▶ _Requirement_:
Restate, word for word, every line of the data.

▶ _Dataset entries_:
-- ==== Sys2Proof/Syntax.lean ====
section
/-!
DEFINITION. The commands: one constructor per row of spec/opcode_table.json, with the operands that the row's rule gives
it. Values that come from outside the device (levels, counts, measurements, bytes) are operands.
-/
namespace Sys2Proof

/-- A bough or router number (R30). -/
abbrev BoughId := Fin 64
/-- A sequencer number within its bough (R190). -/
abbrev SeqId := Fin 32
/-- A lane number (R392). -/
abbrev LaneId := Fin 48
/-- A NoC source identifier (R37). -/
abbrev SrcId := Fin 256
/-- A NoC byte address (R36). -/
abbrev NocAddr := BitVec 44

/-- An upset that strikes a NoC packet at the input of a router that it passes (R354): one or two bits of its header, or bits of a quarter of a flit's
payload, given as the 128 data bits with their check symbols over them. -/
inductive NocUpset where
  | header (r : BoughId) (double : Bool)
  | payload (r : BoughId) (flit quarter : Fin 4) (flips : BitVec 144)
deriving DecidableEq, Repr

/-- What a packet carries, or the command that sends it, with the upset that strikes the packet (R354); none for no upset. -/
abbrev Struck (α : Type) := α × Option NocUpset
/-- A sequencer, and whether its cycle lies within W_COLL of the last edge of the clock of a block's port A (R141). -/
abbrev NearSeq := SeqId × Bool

▶ _Written reply_:
-- ==== Sys2Proof/Syntax.lean ====
section
/-!
DEFINITION. The commands: one constructor per row of spec/opcode_table.json, with the operands that the row's rule gives
it. Values that come from outside the device (levels, counts, measurements, bytes) are operands.
-/
namespace Sys2Proof

/-- A bough or router number (R30). -/
abbrev BoughId := Fin 64
/-- A sequencer number within its bough (R190). -/
abbrev SeqId := Fin 32
/-- A lane number (R392). -/
abbrev LaneId := Fin 48
/-- A NoC source identifier (R37). -/
abbrev SrcId := Fin 256
/-- A NoC byte address (R36). -/
abbrev NocAddr := BitVec 44

/-- An upset that strikes a NoC packet at the input of a router that it passes (R354): one or two bits of its header, or bits of a quarter of a flit's
payload, given as the 128 data bits with their check symbols over them. -/
inductive NocUpset where
  | header (r : BoughId) (double : Bool)
  | payload (r : BoughId) (flit quarter : Fin 4) (flips : BitVec 144)
deriving DecidableEq, Repr

/-- What a packet carries, or the command that sends it, with the upset that strikes the packet (R354); none for no upset. -/
abbrev Struck (α : Type) := α × Option NocUpset
/-- A sequencer, and whether its cycle lies within W_COLL of the last edge of the clock of a block's port A (R141). -/
abbrev NearSeq := SeqId × Bool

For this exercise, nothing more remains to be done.